■ Input
-- ==== Sys2Proof/Machine/Clock.lean ====
section
/-! DEFINITION. Device time: its advance, samples and steps, time quality and the RTC (R420 to R423,
R472, R478). -/

namespace Sys2Proof.Machine

/-- A source's number (R336). -/
def TimeSource.code : TimeSource → Nat
  | .host => 0
  | .ptp => 1
  | .pps => 2
  | .rtc => 3

/-- Whether a source is taken: its bit of `CLK_TSRC` (R421). -/
def State.sourceOn (s : State) : TimeSource → Bool
  | .host => s.fld F.CLK_TSRC.HOST == 1
  | .ptp => s.fld F.CLK_TSRC.PTP == 1
  | .pps => s.fld F.CLK_TSRC.PPS == 1
  | .rtc => false

/-- The pace of a source's last accepted sample while the source is valid (R421). -/
def State.sampleAge (s : State) (x : TimeSource) : Option Nat :=
  match s.clk.samples.find? fun e => e.1 == x with
  | none => none
  | some e => if s.now ≤ e.2 + s.fld F.CLK_QUAL_CFG.SYNC_S * 1000 then some (s.now - e.2) else none

/-- A source is valid (R421). -/
def State.sourceValid (s : State) (x : TimeSource) : Bool := s.sourceOn x && (s.sampleAge x).isSome

/-- The source device time follows: the first valid one in the order PTP, PPS, host (R421). -/
def State.followed (s : State) : Option TimeSource :=
  [TimeSource.ptp, .pps, .host].find? fun x => s.sourceValid x

/-- Whether no source before this one in the order of R421 is valid. -/
def State.leads (s : State) : TimeSource → Bool
  | .ptp => true
  | .pps => !s.sourceValid .ptp
  | .host => !s.sourceValid .ptp && !s.sourceValid .pps
  | .rtc => false

/-- θ shown in `CLK_OFFSET`, saturating. -/
def satWord (v : Int) : Int := clampInt (-2147483648) 2147483647 v

/-- An accepted sample of a source with offset θ in ns (R421, R478): it renews the source, and where
the source is followed it steers F, and is slewed, or marked for a step. [DEDUCED, log 70; unsafe] -/
def State.timeSample (s : State) (x : TimeSource) (theta : Int) : State :=
  let kept := s.clk.samples.filter fun e => e.1 != x
  let renewed := { s.clk with samples := kept ++ [(x, s.now)], sampled := true }
  if s.leads x then
    let lim : Int := s.fld F.CLK_STEP.STEP_MS * 1000000
    let regs := (s.regs.setFInt F.CLK_OFFSET.NS (satWord theta)).setF F.CLK_QUAL.SOURCE x.code
    if (theta.natAbs : Int) ≤ lim then
      let f := regs.fldInt F.CLK_FREQ.PPB
      let f1 := match s.sampleAge x with
        | some age => if age = 0 then f
            else f + roundDiv (theta * 1000) ((age : Int) * 2 ^ (s.fld F.CLK_SERVO.KI_SHIFT))
        | none => f
      { s with regs := regs.setFInt F.CLK_FREQ.PPB (satWord f1), clk := { renewed with slew := theta } }
    else { s with regs := regs, clk := { renewed with slew := 0, step := some (theta, x) } }
  else { s with clk := renewed }

/-- The quality the table of R422 gives at this moment. -/
def State.qualityNow (s : State) : Nat :=
  let inside := decide (s.clk.slew.natAbs ≤ 1000000) && s.clk.step.isNone
  let src := s.followed
  let age : Option Int := s.clk.synced.map fun p => (s.now : Int) - p
  let hold : Int := s.fld F.CLK_QUAL_CFG.HOLDOVER_H * 3600000
  let free : Int := s.fld F.CLK_FREE.DAYS * 86400000
  let started := s.clk.sampled || s.fld F.CLK_STAT.RTC_VALID == 1
  if src.isSome && inside && !(src == some .host && s.clk.hostHeld) then 0
  else if started && ((match age with | some a => decide (a < hold) | none => false) ||
      (src == some .host && s.clk.hostHeld)) then 1
  else if started && ((match age with | some a => decide (a < free) | none => false) ||
      s.fld F.CLK_FREE.DAYS == 0) then 2
  else 3

/-- The pace of the followed source's last sample: the SYNCED sample while the quality is SYNCED. -/
def State.lastFollowed (s : State) : Option Int :=
  match s.followed with
  | none => none
  | some x => match s.clk.samples.find? fun e => e.1 == x with
    | none => none
    | some e => some (e.2 : Int)

/-- Sets the RTC to device time (R472). -/
def State.setRtc (s : State) : State :=
  { s with regs := s.regs.flag F.CLK_STAT.RTC_VALID true
           clk := { s.clk with rtcSet := some (s.clk.ns, s.now) } }

/-- The 3,600 s to the next comparison of the RTC begin (R422, R472). -/
def State.compareFromNow (s : State) : State := { s with clk := { s.clk with comparedAt := s.now } }

/-- TIME_QUALITY_CHANGE: the quality moves to what samples and spans dictate, with EV_TIME_QUALITY;
a change to SYNCED sets the RTC, and comparisons follow (R422, R472). -/
def execTimeQualityChange (s : State) : Host.Outcome State Fault Refusal :=
  let old := s.fld F.CLK_QUAL.QUALITY
  let new := s.qualityNow
  let s1 := { s with clk := { s.clk with
    synced := if new = 0 then s.lastFollowed else s.clk.synced } }
  if new = old then .next s1
  else
    let s2 := (s1.setF F.CLK_QUAL.QUALITY new).post Ev.TIME_QUALITY [b1 new, b1 old]
    .next (if new = 0 then s2.setRtc.compareFromNow else s2)

/-- RTC_COMPARE: every 3,600 s while SYNCED the trim is set from the drift measured, in ppb, and the
RTC is set to device time (R422, R472). [DEDUCED, log 182; unsafe] -/
def execRtcCompare (trim : Int) (s : State) : Host.Outcome State Fault Refusal :=
  .next (if s.fld F.CLK_QUAL.QUALITY = 0 ∧ s.clk.comparedAt + 3600000 ≤ s.now then
      ({ s with regs := s.regs.setFInt F.CLK_RTC_TRIM.PPB (satWord trim) } : State).setRtc.compareFromNow
    else s)

/-- The slew of one pace, within ±SLEW_PPM ns (R420). -/
def State.slewNow (s : State) : Int :=
  let m : Int := s.fld F.CLK_STEP.SLEW_PPM
  clampInt (-m) m s.clk.slew

/-- DEVICE_TIME_ADVANCE: device time advances by one pace plus frequency correction and slew, and
sub-nanosecond parts carry (R420). -/
def State.advanceTime (s : State) : State :=
  let slew := s.slewNow
  let t : Int := (s.clk.ns : Int) * 1000 + s.clk.frac + 1000000000 + s.regs.fldInt F.CLK_FREQ.PPB + slew * 1000
  let n := t.toNat
  { s with clk := { s.clk with last := s.clk.ns, ns := n / 1000, frac := n % 1000, slew := s.clk.slew - slew } }

/-- One host sample acts: its θ, its limit on the quality, and its item's end (R423). -/
def State.hostSampleActs (s : State) (h : HostSample) : State :=
  let theta : Int := if h.relative then h.value * 1000000 else h.value * 1000000 - s.clk.ns
  let held := decide (s.fld F.CLK_QUAL_CFG.HOST_ACC_MS < h.accMs)
  let s1 := { s with clk := { s.clk with hostHeld := held } }
  (s1.timeSample .host theta).endItem h.slot h.item 0

/-- The host samples that wait act, in order (R423). -/
def State.hostSamplesAct (s : State) : State :=
  s.clk.hostSamples.foldl State.hostSampleActs { s with clk := { s.clk with hostSamples := [] } }

/-- The step of device time that was marked, with EV_TIME_SET; the RTC follows (R336, R420, R472). -/
def State.stepTime (s : State) (theta : Int) (x : TimeSource) : State :=
  let new := ((s.clk.ns : Int) + theta).toNat
  let s1 := { s with clk := { s.clk with ns := new, step := none, slew := 0 }
                     regs := s.regs.bump F.CLK_STEP_CNT.COUNT 1 }
  let s2 := s1.post Ev.TIME_SET [b8 s.timeMs, b8 s1.timeMs, b8 x.code, b1 s1.qualityNow]
  s2.setRtc

/-- The value of a TIME_VALUE TLV (0x00A0), R423. -/
def timeValue (t : Tlv) (slot item : Nat) : HostSample :=
  ⟨fieldAt t.value 0 1 == 1, fieldAt t.value 2 2, signedAt t.value 8 8, slot, item⟩

/-- A TIME_SET item (R423). -/
def runTimeSet (s : State) (r : ItemRef) (t : Tlv) : State × ItemEnd :=
  if s.sourceValid .ptp || s.sourceValid .pps || !s.sourceOn .host then (s, .failed Cause.TIME_STEP)
  else ({ s with clk := { s.clk with
    hostSamples := s.clk.hostSamples ++ [timeValue t r.task r.item] } }, .waiting)

/-- TIME_SET (R423). -/
def execTimeSet (m : Msg) (s : State) : Host.Outcome State Fault Refusal :=
  .next (s.serve 0x00A0 m fun t => t.taskCommand m (some 15) runTimeSet)

end Sys2Proof.Machine
end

■ Try it
Output the lines above between the one holding "let src := s.followed" and the one holding "let s2 := (s1.setF", inclusive, with nothing before or after them.

■ Problem solution
  let src := s.followed
  let age : Option Int := s.clk.synced.map fun p => (s.now : Int) - p
  let hold : Int := s.fld F.CLK_QUAL_CFG.HOLDOVER_H * 3600000
  let free : Int := s.fld F.CLK_FREE.DAYS * 86400000
  let started := s.clk.sampled || s.fld F.CLK_STAT.RTC_VALID == 1
  if src.isSome && inside && !(src == some .host && s.clk.hostHeld) then 0
  else if started && ((match age with | some a => decide (a < hold) | none => false) ||
      (src == some .host && s.clk.hostHeld)) then 1
  else if started && ((match age with | some a => decide (a < free) | none => false) ||
      s.fld F.CLK_FREE.DAYS == 0) then 2
  else 3

/-- The pace of the followed source's last sample: the SYNCED sample while the quality is SYNCED. -/
def State.lastFollowed (s : State) : Option Int :=
  match s.followed with
  | none => none
  | some x => match s.clk.samples.find? fun e => e.1 == x with
    | none => none
    | some e => some (e.2 : Int)

/-- Sets the RTC to device time (R472). -/
def State.setRtc (s : State) : State :=
  { s with regs := s.regs.flag F.CLK_STAT.RTC_VALID true
           clk := { s.clk with rtcSet := some (s.clk.ns, s.now) } }

/-- The 3,600 s to the next comparison of the RTC begin (R422, R472). -/
def State.compareFromNow (s : State) : State := { s with clk := { s.clk with comparedAt := s.now } }

/-- TIME_QUALITY_CHANGE: the quality moves to what samples and spans dictate, with EV_TIME_QUALITY;
a change to SYNCED sets the RTC, and comparisons follow (R422, R472). -/
def execTimeQualityChange (s : State) : Host.Outcome State Fault Refusal :=
  let old := s.fld F.CLK_QUAL.QUALITY
  let new := s.qualityNow
  let s1 := { s with clk := { s.clk with
    synced := if new = 0 then s.lastFollowed else s.clk.synced } }
  if new = old then .next s1
  else
    let s2 := (s1.setF F.CLK_QUAL.QUALITY new).post Ev.TIME_QUALITY [b1 new, b1 old]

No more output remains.